Asset manager and bank heavyweights call for major reform to clearing houses

BlackRock, Goldman Sachs, Allianz, JP Morgan and Vanguard are among those raising concerns about CCPs, urging regulators to take action.

Nine major financial institutions have called on regulators to take action to make central counterparties (CCPs) safer amid concerns that clearing houses may fail when faced with severe market shocks.

BlackRock, Goldman Sachs, JP Morgan, Allianz, Citi, Societe Generale, State Street, T. Rowe Price and Vanguard published a joint paper detailing how regulators could improve the “safety and soundness” of CCPs. 

In a statement, the industry heavyweights said that CCPs have been increasingly relied upon to protect from counterparty losses during market shock events. Despite regulators taking steps to improve the situation in recent years, the banks and asset managers agreed that issues relating to resilience, recovery and resolution of CCPs need action.

“Our recommendations would help ensure that clearing members’ and end-users’ exposures to the CCP are limited, ascertainable and manageable,” said Marnie Rosenberg, global head of clearing house risk and strategy at JP Morgan.

The recommendations the organisations have put to authorities focus on the key concerns around resilience, recovery and resolution.

They include ensuring CCPs are subject to greater risk management standards, requiring CCPs to make “material contributions” of their own capital to the default waterfall, introducing a clearing ballot to support CCP recovery, and regular reviews of CCP rulebooks by resolution authorities with CCP primary regulators, and systemic risk regulators.
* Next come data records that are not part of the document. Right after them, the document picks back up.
/-- The pass command a running STAGE or PROBE has next: block k of the head entry's chunk, forward upwards, backward
downwards (R96, R277, R283). -/
def nextPass (s : State) (k : Nat) : Option Pass :=
  let st := (s.ctx k).stage
  match (s.ctx k).image, stageTable s k with
  | some img, some t =>
    let e := t.entries.getD st.entry 0
    let bs := img.blocks.getD (seChunk e) []
    let b := bs.getD (if seDir e = 0 then st.blk else bs.length - 1 - st.blk) 0
    let total := (img.blocks.map List.length).foldl (· + ·) 0
    let slot := (seMb e % max 1 (stW t) * total + b) * img.ckUnits
    some { plan := 2 * b + (if st.probe then 0 else seDir e)
           params := [st.step, slot % two32, seMb e, seChunk e * 256 ||| b] }
  | _, _ => none

/-- The arrival lantern of an entry at a step (R284). -/
def arrivalLnt (t : StageTable) (e step : Nat) : Nat := (if seDir e = 0 then stAf t else stAb t) + 2 * seChunk e + step % 2

/-- Whether the head entry's wait is satisfied (R285). Only the first pass of an entry waits. -/
def arrivalOk (s : State) (k : Nat) : Bool :=
  let st := (s.ctx k).stage
  match stageTable s k with
  | some t =>
    let e := t.entries.getD st.entry 0
    !seWait e || st.blk != 0 ||
      (match findLnt s (keyPart k) (arrivalLnt t e st.step) with
       | some n => reachedBy (s.lnt n) (seMb e + 1)
       | none => false)
  | none => false

/-- The running STAGE or PROBE of a context. -/
def stageCmd (s : State) (k : Nat) : Option Cmd :=
  let c := s.ctx k
  if c.stage.run then c.q.cmds.find? (fun m => (m.desc.opcode == opStage || m.desc.opcode == opProbe) && m.phase == .issued)
  else none

/-! ### The scheduler's choice (R366) -/

/-- What the scheduler may issue next of a context: a RUN, or a pass command of its STAGE or PROBE. -/
structure Cand where
  key  : Nat
  cmd  : Cmd
  pass : Option Pass
  deriving DecidableEq, Repr

/-- The ready head core-class command of a context. -/
def coreCand (s : State) (k : Nat) : Option Cand :=
  match stageCmd s k with
  | some m =>
    if ((s.ctx k).state == .open || (s.ctx k).state == .stopped) && arrivalOk s k then
      some { key := k, cmd := m, pass := nextPass s k } else none
  | none =>
    match issuable s k opRun with
    | some m => some { key := k, cmd := m, pass := none }
    | none => none

/-- Contexts of a partition in the order R366 reaches them after the current one. -/
def ctxOrder (s : State) (p : Nat) : List Nat :=
  let n := (s.entry p).maxCtxM1 + 1
  (upto n).map (fun i => 64 * p + ((s.sched p).cur + 1 + i) % n)

/-- The candidates of a partition in the order R366 reaches them. -/
def coreCands (s : State) (p : Nat) : List Cand :=
  let x := s.sched p
  let here := if 0 < x.left then (coreCand s (64 * p + x.cur)).toList else []
  here ++ ((ctxOrder s p).filter (fun k => here.isEmpty || k != 64 * p + x.cur)).filterMap (coreCand s)

/-- How far the chosen command has come towards its issue. -/
def candPhase (s : State) (c : Cand) : CmdPhase := if c.pass.isSome then (s.ctx c.key).stage.ask else c.cmd.phase

/-- Set how far a candidate has come. -/
def setCandPhase (s : State) (c : Cand) (ph : CmdPhase) : State :=
  if c.pass.isSome then
    let x := s.ctx c.key
    s.setCtx c.key { x with stage := { x.stage with ask := ph } }
  else setPhase s c.key c.cmd.id ph

/-- The core plan of a candidate. -/
def candPlan (c : Cand) : Nat :=
  match c.pass with
  | some q => q.plan
  | none => c.cmd.desc.arg0 % 4096

/-- The parameters of a candidate. -/
def candParams (c : Cand) : List Nat :=
  match c.pass with
  | some q => q.params
  | none => c.cmd.desc.params

/-- Planned duration in ns and estimate in mJ of a candidate, before the clip to DEPTH_J (R408). -/
def candEnergy (s : State) (c : Cand) : Nat × Nat :=
  match (s.ctx c.key).image with
  | some img =>
    let pl := img.plans.getD (candPlan c) {}
    (pl.duration, if c.cmd.desc.energy ≠ 0 then c.cmd.desc.energy else pl.estimate)
  | none => (0, c.cmd.desc.energy)

/-- The status that refuses a candidate at its issue, if any (R96, R362). -/
def candRefusal (s : State) (c : Cand) : Option Nat :=
  match (s.ctx c.key).image with
  | none => some stMalformed
  | some img =>
    match img.plans[candPlan c]? with
    | none => some stMalformed
    | some pl => if bedGone s c.key then some stUnitAbsent else if (logicalCores s (keyPart c.key)).length < pl.entries then some stUnitAbsent else none

/-! ### Starting a command on a core -/

/-- RUN of a plan entry (R96). -/
def peRun (e : PlanEntry) : Bool := bit e.w0 63
/-- W0_BASE. -/
def peW0Base (e : PlanEntry) : Nat := bits e.w0 53 10
/-- W0_SIZE_M1. -/
def peW0SizeM1 (e : PlanEntry) : Nat := bits e.w0 43 10
/-- W0_CODE. -/
def peW0Code (e : PlanEntry) : Nat := bits e.w0 36 7
/-- DESC_SET. -/
def peSet (e : PlanEntry) : Nat := bits e.w0 24 12
/-- CODE0 to CODE3. -/
def peCodeOff (e : PlanEntry) (w : Nat) : Nat :=
  match w with
  | 0 => bits e.w1 32 32
  | 1 => bits e.w1 0 32
  | 2 => bits e.w2 32 32
  | _ => bits e.w2 0 32
/-- Base of a window's code segment. -/
def peBase (e : PlanEntry) (w : Nat) : Nat :=
  match w with
  | 0 => peW0Base e
  | 1 => bits e.w3 54 10
  | 2 => bits e.w3 37 10
  | _ => bits e.w3 20 10
/-- Size of a window's code segment. -/
def peCode (e : PlanEntry) (w : Nat) : Nat :=
  match w with
  | 0 => peW0Code e
  | 1 => bits e.w3 47 7
  | 2 => bits e.w3 30 7
  | _ => bits e.w3 13 7

/-- Write 64-bit words into a scratchpad. -/
def putWords : Mem → Nat → List Nat → Mem
  | m, _, [] => m
  | m, a, w :: ws => putWords (Mem.wrN m a (natLe 8 w)) (a + 8) ws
“Together, our recommendations will help ensure that CCPs are optimally structured to make sure the market remains resilient in the unlikely event of a meaningful disruption,” Eileen Kiely, Deputy head of counterparty and concentration risk at BlackRock, commented.

Similarly, Vanguard’s global head of capital markets legal and regulatory at Vanguard, William Thum, added that although many risks related to central clearing have been mitigated, additional protections are needed to strengthen margin calculations and default fund components, while preserving assets of non-defaulting participants.

“Together, these recommendations form a path forward to aligning incentives and enhancing financial stability through even stronger CCPs,” said Nicolas Friedman, global co-head of counterparty risk at Goldman Sachs.

The debate over CCP safety and soundness was given impetus last year after a high-profile default at the Nordic clearing house run by Nasdaq caused two-thirds of its mutual default fund, which its clearing members contribute to, was used to cover the loss.